David Hart, an analyst at Westhouse Securities, talks about the outlook for BP Plc after the company promised to use assets in the Gulf of Mexico as collateral for the $20 billion compensation demanded by President Barack Obama. He speaks on Bloomberg Television’s “The Pulse” with Andrea Catherwood.
BP Plc considered quitting its Macondo well in the Gulf of Mexico days before the drilling-rig explosion that killed 11 workers and caused the biggest offshore oil spill in U.S. history.
A team of engineers and technicians based in BP’s Houston office discussed suspending drilling and abandoning the project during a conference call in mid-April, Greg Walz, an engineer for London-based BP, said in testimony today to a federal panel investigating the blast.
The possibility of quitting the project was part of a broader discussion of what sort of well design to use, he said. Walz was questioned for more than three hours by the panel about a disagreement he had with a BP colleague over whether to employ a larger number of safety devices when lining the well with cement.
“We had contingency plans in place in case anything went wrong,” Walz told the U.S. Coast Guard and Interior Department joint investigation team probing the April 20 explosion aboard the Deepwater Horizon drilling rig. Walz was the drilling team leader on the project and helped design the well.
Engineers also were confused over the procedures for conducting a pressure test aboard the drilling rig to determine whether the steel pipe inside the well was fully sealed from the surrounding oil-soaked rock, said Walz, a 30-year veteran of offshore drilling who joined BP in 2000.
BP and the rest of the oil industry need to develop standard guidelines for how to conduct and interpret the pressure tests conducted during the final stage of completing a well, Walz said.
Cost Overruns
The eight-member panel is holding a fifth round of hearings this week in Metairie, Louisiana, into the catastrophe on the rig, owned by Transocean Ltd.
Walz told the panel he was aware the Macondo project was over budget and taking longer than expected, though he didn’t know by how much. The panel released internal BP documents yesterday that showed the project cost $154.5 million, 61 percent more than planned.
Four days before the well erupted, Walz advocated more than tripling the number of centralizers used to keep the well’s metal casing pipe centered while cement was poured around the sides, according to an April 16 e-mail between Walz and John Guide, BP’s wells team leader on the project.

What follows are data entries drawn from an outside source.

/-! ## The parity of one bit -/

/-- The parity of a word masked by bit `j` alone is its bit `j`. -/
theorem parity_shiftLeft_and {n j : Nat} (hj : j < n) (v : BitVec n) : parity (1#n <<< j &&& v) = v.getLsbD j := by
  have hbit (i : Nat) : (1#n <<< j &&& v).getLsbD i = (decide (i = j) && v.getLsbD i) := by
    rw [← BitVec.twoPow_eq, BitVec.getLsbD_and, BitVec.getLsbD_twoPow, decide_eq_true hj, Bool.true_and]
    exact congrArg (· && _) (decide_eq_decide.2 eq_comm)
  rw [parity, funext hbit, xorBits_map_range_eq hj]

theorem parity_shiftLeft {n j : Nat} (hj : j < n) : parity (1#n <<< j) = true := by
  simpa [hj] using parity_shiftLeft_and hj (BitVec.allOnes n)

@[simp] theorem parity_zero (n : Nat) : parity (0#n) = false := xorBits_map_false fun _ _ => BitVec.getLsbD_zero

/-- The parity of one bit put in place. -/
theorem parity_bitByte_shiftLeft {r : Nat} (hr : r < 8) (b : Bool) : parity (bitByte b <<< r) = b := by
  cases b
  · simp [bitByte]
  · exact parity_shiftLeft hr

/-! ## The matrix product (40 R131, R132) -/

theorem productBit_of_length_le {rows : List Word64} {i : Nat} (h : rows.length ≤ i) (d : Word64) :
    productBit rows d i = false := by
  simp [productBit, List.getElem?_eq_none h]

/-- Row `i` gives bit `i`, and there is no bit without a row. -/
theorem pcm_getLsbD_eq_productBit (rows : List Word64) (d : Word64) (i : Nat) :
    (pcm rows d).getLsbD i = (decide (i < 8) && productBit rows d i) := by
  rw [pcm_getLsbD]
  rcases Nat.lt_or_ge i rows.length with h | h
  · simp [productBit, h]
  · simp [productBit_of_length_le h, h]

theorem pcm_getLsbD_of_length_le {rows : List Word64} {i : Nat} (h : rows.length ≤ i) (d : Word64) :
    (pcm rows d).getLsbD i = false := by
  rw [pcm_getLsbD_eq_productBit, productBit_of_length_le h, Bool.and_false]

theorem productBit_xor (rows : List Word64) (a b : Word64) (i : Nat) :
    productBit rows (a ^^^ b) i = Bool.xor (productBit rows a i) (productBit rows b i) := by
  rw [productBit, productBit, productBit, ← parity_xor]
  congr 1
  ext j
  simp [Bool.and_xor_distrib_right]

theorem pcm_xor (rows : List Word64) (a b : Word64) : pcm rows (a ^^^ b) = pcm rows a ^^^ pcm rows b := by
  ext i hi
  simp only [← BitVec.getLsbD_eq_getElem, BitVec.getLsbD_xor, pcm_getLsbD_eq_productBit, productBit_xor, Bool.and_xor_distrib_left]

theorem productBit_shiftLeft (rows : List Word64) {j : Nat} (hj : j < 64) (i : Nat) :
    productBit rows (1#64 <<< j) i = (rows.getD i 0).getLsbD j := parity_shiftLeft_and hj _

/-- The product of a block is the XOR of the bits of each row at its one bits. -/
theorem productBit_eq_xorBits (rows : List Word64) (d : Word64) (i : Nat) :
    productBit rows d i
      = xorBits (((List.range 64).filter d.getLsbD).map fun j => productBit rows (1#64 <<< j) i) := by
  rw [xorBits_map_filter, productBit, parity]
  refine congrArg xorBits (List.map_congr_left fun j hj => ?_)
  rw [productBit_shiftLeft rows (List.mem_range.1 hj), BitVec.getLsbD_and]

theorem pcm_eq_xorBytes (rows : List Word64) (d : Word64) :
    pcm rows d = xorBytes (((List.range 64).filter d.getLsbD).map fun j => pcm rows (1#64 <<< j)) := by
  ext i hi
  have hbit (a : Word64) : (pcm rows a).getLsbD i = productBit rows a i := by
    rw [pcm_getLsbD_eq_productBit, decide_eq_true hi, Bool.true_and]
  rw [← BitVec.getLsbD_eq_getElem, ← BitVec.getLsbD_eq_getElem, hbit, xorBytes_getLsbD, List.map_map, productBit_eq_xorBits]
  exact congrArg xorBits (List.map_congr_left fun j _ => (hbit _).symm)

theorem pcm_zero (rows : List Word64) : pcm rows 0 = 0 := by
  simpa using pcm_xor rows 0 0

/-- Settles O16. -/
theorem matrixProductIsLinear : Obligations.MatrixProductIsLinear :=
  fun rows a b => ⟨pcm_xor rows a b, pcm_zero rows, pcm_eq_xorBytes rows a⟩

/-- The product of one bit is the column of that bit (10_state R37). -/
theorem pcm_shiftLeft (rows : List Word64) {j : Nat} (hj : j < 64) : pcm rows (1#64 <<< j) = column rows j :=
  congrArg bitsToByte (List.map_congr_left fun h _ => parity_shiftLeft_and hj h)

/-- The parity of the product is the XOR of its row bits. -/
theorem parity_pcm {rows : List Word64} (hlen : rows.length ≤ 8) (d : Word64) :
    parity (pcm rows d) = xorBits ((List.range rows.length).map (productBit rows d)) := by
  rw [← xorBits_map_range_of_le hlen fun i hi => productBit_of_length_le hi d, parity]
  refine congrArg xorBits (List.map_congr_left fun i hi => ?_)
  rw [pcm_getLsbD_eq_productBit, decide_eq_true (List.mem_range.1 hi), Bool.true_and]

/-! ## The SECDED check byte (40 R134) -/

/-- The row bits, then the overall parity, then zeros. -/
theorem chkSec_getLsbD {rows : List Word64} (hlen : rows.length < 8) (d : Word64) (i : Nat) :
    (chkSec rows.length rows d).getLsbD i = if i = rows.length
      then Bool.xor (parity (pcm rows d)) (parity d) else productBit rows d i := by
  simp only [chkSec, BitVec.getLsbD_or, BitVec.getLsbD_shiftLeft, bitByte_getLsbD, pcm_getLsbD_eq_productBit]
  rcases Nat.lt_trichotomy i rows.length with h | rfl | h
  · simp [h, h.ne, h.trans hlen]
  · simp [hlen, productBit_of_length_le]
  · simp [productBit_of_length_le h.le, h.ne', Nat.sub_ne_zero_of_lt h]

/-- The bits of the SECDED check byte: the rows, the overall parity, zeros (R134). -/
theorem chkSec_bits {rows : List Word64} (hlen : rows.length < 8) (d : Word64) :
    (∀ i < rows.length, (chkSec rows.length rows d).getLsbD i = productBit rows d i)
      ∧ (chkSec rows.length rows d).getLsbD rows.length
          = Bool.xor (xorBits ((List.range rows.length).map (productBit rows d))) (parity d)
      ∧ ∀ i, rows.length < i → (chkSec rows.length rows d).getLsbD i = false := by
  refine ⟨fun i hi => ?_, ?_, fun i hi => ?_⟩
  · rw [chkSec_getLsbD hlen, if_neg hi.ne]
  · rw [chkSec_getLsbD hlen, if_pos rfl, parity_pcm hlen.le]
  · rw [chkSec_getLsbD hlen, if_neg hi.ne', productBit_of_length_le hi.le]

/-- With no row for bit `r` the overall parity is added there. -/
theorem chkSec_eq_xor {r : Nat} {rows : List Word64} (hlen : rows.length ≤ r) (d : Word64) :
    chkSec r rows d = pcm rows d ^^^ (bitByte (Bool.xor (parity (pcm rows d)) (parity d)) <<< r) := by
  ext i hi
  simp only [chkSec, ← BitVec.getLsbD_eq_getElem, BitVec.getLsbD_or, BitVec.getLsbD_xor, BitVec.getLsbD_shiftLeft,
    bitByte_getLsbD]
  rcases Nat.lt_or_ge i r with h | h
  · simp [h]
  · simp [pcm_getLsbD_of_length_le (hlen.trans h)]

Failure to use more centralizers left the well susceptible to “severe gas flow potential,” a report to BP by Houston- based Halliburton Co. warned that day.
More Centralizers
Walz told the panel today that he directed another BP employee to have 15 additional centralizers shipped to the rig from Houston by helicopter to augment the six centralizers the company originally planned to use.
Guide objected to using the extra centralizers, saying they were not of the design described by Walz, according to the e- mails. Walz told the panel today that once he heard Guide’s concerns, he concurred that the centralizers could be difficult to retrieve from the hole if the pipe got stuck on its way down and had to be removed.
An internal investigation by BP last month found that Guide and Walz were mistaken about the design of the centralizers that were shipped to the rig. Using fewer centralizers increased the risk of gaps in the cement, according to the Sept. 8 report.
The centralizers “likely did not contribute” to the cement’s failure to prevent gas from surging to the surface, BP said in the report.
Hours From Finish
BP was hours away from finishing the well 40 miles (62 kilometers) from the Louisiana coast when explosive gas surged up from beneath the sea floor and set the rig ablaze. The rig, which sank two days later, was leased to BP for about $500,000 a day.
The well, which tapped a geologic formation estimated to hold 50 million barrels of crude, spewed enough oil into the sea to fill two supertankers before it was capped on July 15. Deepwater exploration in the U.S. section of the Gulf of Mexico has been halted since a federal moratorium was imposed in May.